Mary Porter is a Member of the Legislative Assembly in the Canberra (ACT) Parliament. In recent years, Ms Porter has made end-of-life issues something of a leitmotif for her parliamentary career.
In the Canberra Times yesterday she attacked Philip Nitschke calling him a 'zealot' who was "far more interested in his own self-aggrandisement than he is in promoting rational debate".
"He comes along and he has his plastic bags and his [barbiturate] Nembutal and its about people paying attention to Dr Nitschke and him being the saviour," she said. "When I talked to people overseas who know him, who are pro-euthanasia and work in the field, they told me about experiences they have had with him that have not been positive."
Porter wisely added that, "Dr Nitschke's long-running campaign limited informed debate about end-of-life options such as palliative care and informed planning."
This is one of our abiding concerns: aging Australians and those facing a difficult prognosis will naturally hold concerns for their own welfare which may even amount to genuine fears.

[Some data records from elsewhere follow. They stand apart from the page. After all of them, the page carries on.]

-- ==== Sys2Proof/Machine/Transport.lean ====
section
/-! DEFINITION. The commands that drive the transport session engine (43_block_commands.md): TX_SEND, RX_FRAME, UPDATE and SESSION_ABORT. -/

namespace Sys2Proof.Machine

/-! ### TX_SEND -/

/-- `SendAllowed(ch, src, dst, absent)` (R301). -/
def sendAllowed (s : State) (ch : Channel) (src dst : Addr) : Bool :=
  s.isInternal ch src && (dst == globalAddr || s.reachable ch dst)

/-- The modes a message can be sent in (R302). -/
inductive SendMode where
  | reject
  | single
  | tp
  | bam
  | etp
deriving DecidableEq, Repr

/-- `SelectMode(L, absent)` (R302). -/
def selectMode (len : Nat) (absent : Bool) : SendMode :=
  if len ≤ sfMaxLen then .single
  else if len ≤ tpMaxLen then (if absent then .bam else .tp)
  else if len ≤ etpMaxLen then (if absent then .reject else .etp)
  else .reject

/-- `SingleFrame(ch, p, g, dst, src, L, payload)`: one frame offered, its answer the result, no state kept (R303). -/
def singleFrame (q : SendRequest) (s : State) : Bool × State :=
  let prio := q.prio.getD s.cfg.defaultPriority
  (s.driverAccepts, s.send q.channel (idEncode prio (q.pgn.setWidth 18) q.dst q.src) q.payload)

/-- A Tx session written to slot `i` with its payload, and its first control frame offered (42_session_engine.md R215, R237). -/
def openSession (q : SendRequest) (mode : Mode) (dst : Addr) (k : Control) (i : Nat) (s : State) : Except Fault State :=
  let x := Session.opened q.channel mode .tx q.src dst (q.pgn.setWidth 18) q.len 0xFF .idle q.now s.draws
  match memWrite x 0 q.payload with
  | .error e => .error e
  | .ok y => offer q.now i y k (s.setSlot i (some y))

/-- A Tx session opened where a slot and a buffer can be had (R304 to R306). -/
def openTx (q : SendRequest) (mode : Mode) (dst : Addr) (k : Control) (s : State) : Except Fault (Bool × State) :=
  match s.freeSlot with
  | none => .ok (false, s)
  | some i =>
    if s.canAllocate q.len.toNat then
      match openSession q mode dst k i s with
      | .ok t => .ok (true, t)
      | .error e => .error e
    else .ok (false, s)

/-- `OpenTx(P)`: the capacity rule of 42_session_engine.md R201, then the session (R304, R306). -/
def openPeer (q : SendRequest) (mode : Mode) (s : State) : Except Fault (Bool × State) :=
  if (s.findSlot q.channel q.src q.dst .tx).isSome then .ok (false, s)
  else openTx q mode q.dst .rts s

/-- `OpenBam()`: the BAM rule of 42_session_engine.md R202, then the session (R305). -/
def openBam (q : SendRequest) (s : State) : Except Fault (Bool × State) :=
  if s.bamTxActive q.channel then .ok (false, s)
  else openTx q .bam globalAddr .announce s

/-- The body of TX_SEND: the value of `accepted` and the state (R300). -/
def sendMessage (q : SendRequest) (s : State) : Except Fault (Bool × State) :=
  if sendAllowed s q.channel q.src q.dst then
    match selectMode q.len.toNat (q.dst == globalAddr) with
    | .reject => .ok (false, s)
    | .single => .ok (singleFrame q s)
    | .tp => openPeer q .tp s
    | .bam => openBam q s
    | .etp => openPeer q .etp s
  else .ok (false, s)

/-- TX_SEND (R300). -/
def execTxSend (q : SendRequest) (s : State) : Host.Outcome State Fault Refusal :=
  if channelIllegal s.cfg q.channel then s.illegal
  else
    match sendMessage q s with
    | .ok (accepted, t) => t.done fun p => { p with accepted := accepted }
    | .error e => .fault e

/-! ### RX_FRAME -/

/-- RX_FRAME (R308). -/
def execRxFrame (f : Frame) (s : State) : Host.Outcome State Fault Refusal :=
  if frameIllegal s.cfg f then s.illegal else finish (routeFrame f s)

/-! ### UPDATE -/

/-- UPDATE: every slot valid at its start is served, in ascending order (R313). -/
def execUpdate (now : Millis) (s : State) : Host.Outcome State Fault Refusal :=
  finish (serviceSlots now (liveSlots s) s)

/-! ### SESSION_ABORT -/

/-- `AppAbort(ch, src, dst, dir)`: the value of `found` and the state (42_session_engine.md R242). -/
def appAbort (ch : Channel) (src dst : Addr) (dir : Dir) (s : State) : Bool × State :=
  match s.findSlot ch src dst dir with
  | some (i, x) => (true, abortSession i x .appAbort (x.mode != .bam) s)
  | none => (false, s)

/-- SESSION_ABORT; its `now` is read by nothing (R314; log 21). -/
def execSessionAbort (_now : Millis) (ch : Channel) (src dst : Addr) (dir : Dir) (s : State) : Host.Outcome State Fault Refusal :=
  if channelIllegal s.cfg ch then s.illegal
  else
    let r := appAbort ch src dst dir s
    r.2.done fun p => { p with found := r.1 }

end Sys2Proof.Machine
end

Where do they find the solutions to their very real questions? Nitschke's 'poisonous snakeoil salesman' routine and constant public presence might seem to be far easier to access than quality information about medical and support services and a suite of other possible alternatives. Going to Exit for solutions isn't really about choice; it is essentially the end of choice!

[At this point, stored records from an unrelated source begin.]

-- ==== Sys2Proof/Machine/Core.lean ====
section
/-! DEFINITION. The machine as the host sees it. -/

def Sys2Proof.core : Host.Core :=
  { State := Sys2Proof.Machine.State
    Fault := Sys2Proof.Machine.Fault
    Refusal := Sys2Proof.Machine.Refusal
    step := Sys2Proof.Machine.step
    reset := Sys2Proof.Machine.State.reset }
end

But Porter, like others, clearly see that the recent news about Nitschke 'Death Coaching' individuals who suicided using his methods does damage to the pro-euthanasia cause.

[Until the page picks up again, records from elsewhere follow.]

-- ==== Sys2Proof/Laws/Frames.lean ====
section
/-! SUPPORT. The fields and frames of Machine/Operands.lean in the words of Safety.lean: little-endian numbers, and the frame a session owes (30_encoding.md R92 to R104). -/

namespace Sys2Proof.Machine

/-! ### Little-endian numbers -/

theorem leBytes_eq_littleEndian {w : Nat} (n : Nat) (v : BitVec w) : leBytes n v = littleEndian n v.toNat := by
  simp only [leBytes, littleEndian]
  refine List.map_congr_left fun i _ => ?_
  apply BitVec.eq_of_toNat_eq
  simp [BitVec.extractLsb'_toNat, Nat.shiftRight_eq_div_pow, Nat.pow_mul]

theorem word16_toNat (a b : Byte) : (word16 a b).toNat = leNumber [a, b] := by
  have := a.isLt; have := b.isLt
  simp only [word16, BitVec.toNat_append, leNumber, Nat.shiftLeft_eq, Nat.or_comm]
  rw [Nat.or_comm, Nat.mul_comm, ← Nat.two_pow_add_eq_or_of_lt (by omega)]; omega

theorem word24_toNat (a b c : Byte) : (word24 a b c).toNat = leNumber [a, b, c] := by
  have := a.isLt; have := b.isLt; have := c.isLt
  simp only [word24, BitVec.toNat_append, leNumber, Nat.shiftLeft_eq]
  rw [Nat.mul_comm c.toNat, ← Nat.two_pow_add_eq_or_of_lt (by omega), Nat.mul_comm (2 ^ 8 * c.toNat + b.toNat), ← Nat.two_pow_add_eq_or_of_lt (by omega)]
  omega

theorem word32_toNat (a b c d : Byte) : (word32 a b c d).toNat = leNumber [a, b, c, d] := by
  have := a.isLt; have := b.isLt; have := c.isLt; have := d.isLt
  simp only [word32, BitVec.toNat_append, leNumber, Nat.shiftLeft_eq]
  rw [Nat.mul_comm d.toNat, ← Nat.two_pow_add_eq_or_of_lt (by omega), Nat.mul_comm (2 ^ 8 * d.toNat + c.toNat),
    ← Nat.two_pow_add_eq_or_of_lt (by omega), Nat.mul_comm (2 ^ 8 * (2 ^ 8 * d.toNat + c.toNat) + b.toNat),
    ← Nat.two_pow_add_eq_or_of_lt (by omega)]
  omega

theorem pgnField_toNat (f : Frame) : f.pgnField.toNat = pgnNumber f := by
  simp only [Frame.pgnField, BitVec.toNat_setWidth, word24_toNat, pgnNumber]

/-- A session's PGN is the frame's, as a bit vector or as a number. -/
theorem pgn_eq_pgnField {f : Frame} {g : Pgn} : g = f.pgnField ↔ g.toNat = pgnNumber f := by
  rw [← pgnField_toNat, BitVec.toNat_inj]

theorem pgnField_eq (f : Frame) : f.pgnField = BitVec.ofNat 18 (pgnNumber f) := by
  rw [← pgnField_toNat, BitVec.ofNat_toNat, BitVec.setWidth_eq]

theorem rtsLen_etp (f : Frame) : (f.rtsLen .etp).toNat = leNumber [f.byte 1, f.byte 2, f.byte 3, f.byte 4] := word32_toNat ..

theorem rtsLen_tp (f : Frame) : (f.rtsLen .tp).toNat = leNumber [f.byte 1, f.byte 2] := by
  have := (word16 (f.byte 1) (f.byte 2)).isLt
  simp only [Frame.rtsLen, BitVec.toNat_setWidth, ← word16_toNat]; omega

theorem rtsLen_bam (f : Frame) : (f.rtsLen .bam).toNat = leNumber [f.byte 1, f.byte 2] := rtsLen_tp f

theorem rtsLen_toNat {m : Mode} (hm : m ≠ .bam) (f : Frame) : (f.rtsLen m).toNat =
    if m = .etp then leNumber [f.byte 1, f.byte 2, f.byte 3, f.byte 4] else leNumber [f.byte 1, f.byte 2] := by
  cases m
  · exact rtsLen_tp f
  · exact absurd rfl hm
  · exact rtsLen_etp f

theorem ctsNext_toNat {m : Mode} (hm : m ≠ .bam) (f : Frame) : (f.ctsNext m).toNat =
    if m = .etp then leNumber [f.byte 2, f.byte 3, f.byte 4] else (f.byte 2).toNat := by
  cases m
  · have := (f.byte 2).isLt
    simp [Frame.ctsNext, BitVec.toNat_setWidth]; omega
  · exact absurd rfl hm
  · exact word24_toNat ..

/-! ### The frames offered -/

theorem State.answer_zero (s : State) : s.answer 0 = s.driverAccepts := rfl

/-- The answers to the offers that follow one. -/
theorem State.send_answer (s : State) (ch : Channel) (id : Word) (d : List Byte) (k : Nat) :
    (s.send ch id d).answer k = s.answer (k + 1) := by
  simp [State.answer, Nat.add_comm, Nat.add_left_comm]

/-- The frames that follow one. -/
theorem State.send_frame (s : State) (ch : Channel) (id : Word) (d : List Byte) (k : Nat) (c : Channel) (g : Pgn) (receiver sender : Addr)
    (e : List Byte) : (s.send ch id d).frame k c g receiver sender e = s.frame (k + 1) c g receiver sender e := by
  simp [State.frame, State.send_answer, Nat.add_comm, Nat.add_left_comm]

@[simp] theorem State.setSlot_frame (s : State) (i : Nat) (x : Option Session) (k : Nat) (c : Channel) (g : Pgn) (receiver sender : Addr)
    (e : List Byte) : (s.setSlot i x).frame k c g receiver sender e = s.frame k c g receiver sender e := rfl

@[simp] theorem State.setSlot_answer (s : State) (i : Nat) (x : Option Session) (k : Nat) :
    (s.setSlot i x).answer k = s.answer k := rfl

@[simp] theorem State.setSlot_owed (s : State) (i : Nat) (x : Option Session) (y : Session) (k : Control) :
    (s.setSlot i x).owed y k = s.owed y k := rfl

@[simp] theorem State.setSlot_afterCts (s : State) (i : Nat) (x : Option Session) (y : Session) (now : Millis) :
    (s.setSlot i x).afterCts y now = s.afterCts y now := rfl

@[simp] theorem cmPgn_eq (m : Mode) : cmPgn m = m.cm := by cases m <;> rfl

@[simp] theorem dtPgn_eq (m : Mode) : dtPgn m = m.dt := by cases m <;> rfl

/-- The abort frame of a session's end or an RTS's rejection. -/
theorem sendAbort_offered (ch : Channel) (m : Mode) (receiver sender : Addr) (r : AbortReason) (g : Pgn) (s : State) :
    (sendAbort ch m receiver sender r g s).offered =
      s.offered ++ [s.abortFrame ch m receiver sender (reasonCode s.cfg r) g.toNat] := by
  simp [sendAbort, State.abortFrame, State.frame, State.emitted, transportId, abortData, pgnBytes, leBytes_eq_littleEndian, State.answer_zero]

/-- The grant of a CTS, where the next packet is at most one past the last. -/
theorem ctsCount_eq {c : Config} {x : Session} (h : x.nextPkt.toNat ≤ x.totalPkts.toNat + 1) :
    ctsCount c x = BitVec.ofNat 8 (x.grant c) := by
  have := x.totalPkts.isLt
  have e : (x.totalPkts.setWidth 32 - x.nextPkt + 1#32).toNat = x.totalPkts.toNat + 1 - x.nextPkt.toNat := by bv_omega
  rw [ctsCount, e, Session.grant]

/-- What a session offers is the frame it owes. -/
theorem build_eq_owed {s : State} {x : Session} {k : Control} (hc : k = .cts → x.nextPkt.toNat ≤ x.totalPkts.toNat + 1)
    (hd : k = .dpo → 1 ≤ x.nextPkt.toNat) :
    ⟨s.emitted x.channel (build s.cfg x k).1 (build s.cfg x k).2, s.driverAccepts⟩ = s.owed x k := by
  cases k
  · cases h : x.mode <;>
      simp [build, State.owed, State.frame, State.emitted, transportId, rtsData, h, pgnBytes, leBytes_eq_littleEndian, State.answer_zero]
  · have e := ctsCount_eq (c := s.cfg) (hc rfl)
    cases h : x.mode <;>
      simp [build, State.owed, State.frame, State.emitted, transportId, ctsData, e, h, pgnBytes, leBytes_eq_littleEndian, State.answer_zero]
  · have e : (x.nextPkt - 1#32).toNat = x.nextPkt.toNat - 1 := by have := hd rfl; bv_omega
    simp [build, State.owed, State.frame, State.emitted, transportId, dpoData, pgnBytes, leBytes_eq_littleEndian, State.answer_zero, e, pgnEtpCm]
  · cases h : x.mode <;>
      simp [build, State.owed, State.frame, State.emitted, transportId, eomaData, h, pgnBytes, leBytes_eq_littleEndian, State.answer_zero]
  · simp [build, State.owed, State.frame, State.emitted, transportId, announceData, pgnBytes, leBytes_eq_littleEndian, State.answer_zero,
      pgnTpCm, globalAddr]

end Sys2Proof.Machine
end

The Age newspaper editorialised these concerns yesterday:
It would be a shame were opponents of assisted death to seize on Dr Nitschke's behaviour as an argument against reforming laws that, in Victoria, make it a criminal offence, carrying a maximum penalty of five years' jail, to aid or abet death by suicide.
But, as I've said before, while those who work for legislative change are focussed on the present, Nitschke actually does show us the future; a place where the logic of his argument, that assisted suicide or euthanasia should be available for any adult, any time, regardless of illness etc. as the incremental end point of any limited regimen, comes home to roost. One only need to look to Belgium to see that scenario being played out.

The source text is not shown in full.